═══ MATERIAL FOR THIS EXERCISE ═══

-- ==== Sys2Proof/Laws/State.lean ====
section
/-! SUPPORT. One lemma per field for each update of the state, so that no proof unfolds a record update. -/

namespace Sys2Proof.Machine

/-! ### `setX` -/

@[simp] theorem setX_params (r : Reg) (w : Word) (s : State) :
    (setX r w s).params = s.params := by unfold setX; split <;> rfl
@[simp] theorem setX_x (r : Reg) (w : Word) (s : State) :
    (setX r w s).x = if r = 0 then s.x else s.x.set r.toNat w := by unfold setX; split <;> rfl
@[simp] theorem setX_v (r : Reg) (w : Word) (s : State) : (setX r w s).v = s.v := by unfold setX; split <;> rfl
@[simp] theorem setX_flags (r : Reg) (w : Word) (s : State) :
    (setX r w s).flags = s.flags := by unfold setX; split <;> rfl
@[simp] theorem setX_pc (r : Reg) (w : Word) (s : State) : (setX r w s).pc = s.pc := by unfold setX; split <;> rfl
@[simp] theorem setX_sp (r : Reg) (w : Word) (s : State) : (setX r w s).sp = s.sp := by unfold setX; split <;> rfl
@[simp] theorem setX_hier (r : Reg) (w : Word) (s : State) :
    (setX r w s).hier = s.hier := by unfold setX; split <;> rfl
@[simp] theorem setX_mmu (r : Reg) (w : Word) (s : State) : (setX r w s).mmu = s.mmu := by unfold setX; split <;> rfl
@[simp] theorem setX_mmioTable (r : Reg) (w : Word) (s : State) :
    (setX r w s).mmioTable = s.mmioTable := by unfold setX; split <;> rfl
@[simp] theorem setX_ic (r : Reg) (w : Word) (s : State) : (setX r w s).ic = s.ic := by unfold setX; split <;> rfl
@[simp] theorem setX_halted (r : Reg) (w : Word) (s : State) :
    (setX r w s).halted = s.halted := by unfold setX; split <;> rfl
@[simp] theorem setX_exitCode (r : Reg) (w : Word) (s : State) :
    (setX r w s).exitCode = s.exitCode := by unfold setX; split <;> rfl
@[simp] theorem setX_lastStatus (r : Reg) (w : Word) (s : State) :
    (setX r w s).lastStatus = s.lastStatus := by unfold setX; split <;> rfl
@[simp] theorem setX_latches (r : Reg) (w : Word) (s : State) :
    (setX r w s).latches = s.latches := by unfold setX; split <;> rfl
@[simp] theorem setX_predictor (r : Reg) (w : Word) (s : State) :
    (setX r w s).predictor = s.predictor := by unfold setX; split <;> rfl
@[simp] theorem setX_perf (r : Reg) (w : Word) (s : State) :
    (setX r w s).perf = s.perf := by unfold setX; split <;> rfl
@[simp] theorem setX_bkpt (r : Reg) (w : Word) (s : State) :
    (setX r w s).bkpt = s.bkpt := by unfold setX; split <;> rfl
@[simp] theorem setX_resume (r : Reg) (w : Word) (s : State) :
    (setX r w s).resume = s.resume := by unfold setX; split <;> rfl
@[simp] theorem setX_eventQ (r : Reg) (w : Word) (s : State) :
    (setX r w s).eventQ = s.eventQ := by unfold setX; split <;> rfl
@[simp] theorem setX_envCalls (r : Reg) (w : Word) (s : State) :
    (setX r w s).envCalls = s.envCalls := by unfold setX; split <;> rfl
@[simp] theorem setX_intAsked (r : Reg) (w : Word) (s : State) :
    (setX r w s).intAsked = s.intAsked := by unfold setX; split <;> rfl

═══

> **DIRECTIONS**: In your response, give all the records again with nothing altered.

> **RESULT OF THIS TASK**:
-- ==== Sys2Proof/Laws/State.lean ====
section
/-! SUPPORT. One lemma per field for each update of the state, so that no proof unfolds a record update. -/

namespace Sys2Proof.Machine

/-! ### `setX` -/

@[simp] theorem setX_params (r : Reg) (w : Word) (s : State) :
    (setX r w s).params = s.params := by unfold setX; split <;> rfl
@[simp] theorem setX_x (r : Reg) (w : Word) (s : State) :
    (setX r w s).x = if r = 0 then s.x else s.x.set r.toNat w := by unfold setX; split <;> rfl
@[simp] theorem setX_v (r : Reg) (w : Word) (s : State) : (setX r w s).v = s.v := by unfold setX; split <;> rfl
@[simp] theorem setX_flags (r : Reg) (w : Word) (s : State) :
    (setX r w s).flags = s.flags := by unfold setX; split <;> rfl
@[simp] theorem setX_pc (r : Reg) (w : Word) (s : State) : (setX r w s).pc = s.pc := by unfold setX; split <;> rfl
@[simp] theorem setX_sp (r : Reg) (w : Word) (s : State) : (setX r w s).sp = s.sp := by unfold setX; split <;> rfl
@[simp] theorem setX_hier (r : Reg) (w : Word) (s : State) :
    (setX r w s).hier = s.hier := by unfold setX; split <;> rfl
@[simp] theorem setX_mmu (r : Reg) (w : Word) (s : State) : (setX r w s).mmu = s.mmu := by unfold setX; split <;> rfl
@[simp] theorem setX_mmioTable (r : Reg) (w : Word) (s : State) :
    (setX r w s).mmioTable = s.mmioTable := by unfold setX; split <;> rfl
@[simp] theorem setX_ic (r : Reg) (w : Word) (s : State) : (setX r w s).ic = s.ic := by unfold setX; split <;> rfl
@[simp] theorem setX_halted (r : Reg) (w : Word) (s : State) :
    (setX r w s).halted = s.halted := by unfold setX; split <;> rfl
@[simp] theorem setX_exitCode (r : Reg) (w : Word) (s : State) :
    (setX r w s).exitCode = s.exitCode := by unfold setX; split <;> rfl
@[simp] theorem setX_lastStatus (r : Reg) (w : Word) (s : State) :
    (setX r w s).lastStatus = s.lastStatus := by unfold setX; split <;> rfl
@[simp] theorem setX_latches (r : Reg) (w : Word) (s : State) :
    (setX r w s).latches = s.latches := by unfold setX; split <;> rfl
@[simp] theorem setX_predictor (r : Reg) (w : Word) (s : State) :
    (setX r w s).predictor = s.predictor := by unfold setX; split <;> rfl
@[simp] theorem setX_perf (r : Reg) (w : Word) (s : State) :
    (setX r w s).perf = s.perf := by unfold setX; split <;> rfl
@[simp] theorem setX_bkpt (r : Reg) (w : Word) (s : State) :
    (setX r w s).bkpt = s.bkpt := by unfold setX; split <;> rfl
@[simp] theorem setX_resume (r : Reg) (w : Word) (s : State) :
    (setX r w s).resume = s.resume := by unfold setX; split <;> rfl
@[simp] theorem setX_eventQ (r : Reg) (w : Word) (s : State) :
    (setX r w s).eventQ = s.eventQ := by unfold setX; split <;> rfl
@[simp] theorem setX_envCalls (r : Reg) (w : Word) (s : State) :
    (setX r w s).envCalls = s.envCalls := by unfold setX; split <;> rfl
@[simp] theorem setX_intAsked (r : Reg) (w : Word) (s : State) :
    (setX r w s).intAsked = s.intAsked := by unfold setX; split <;> rfl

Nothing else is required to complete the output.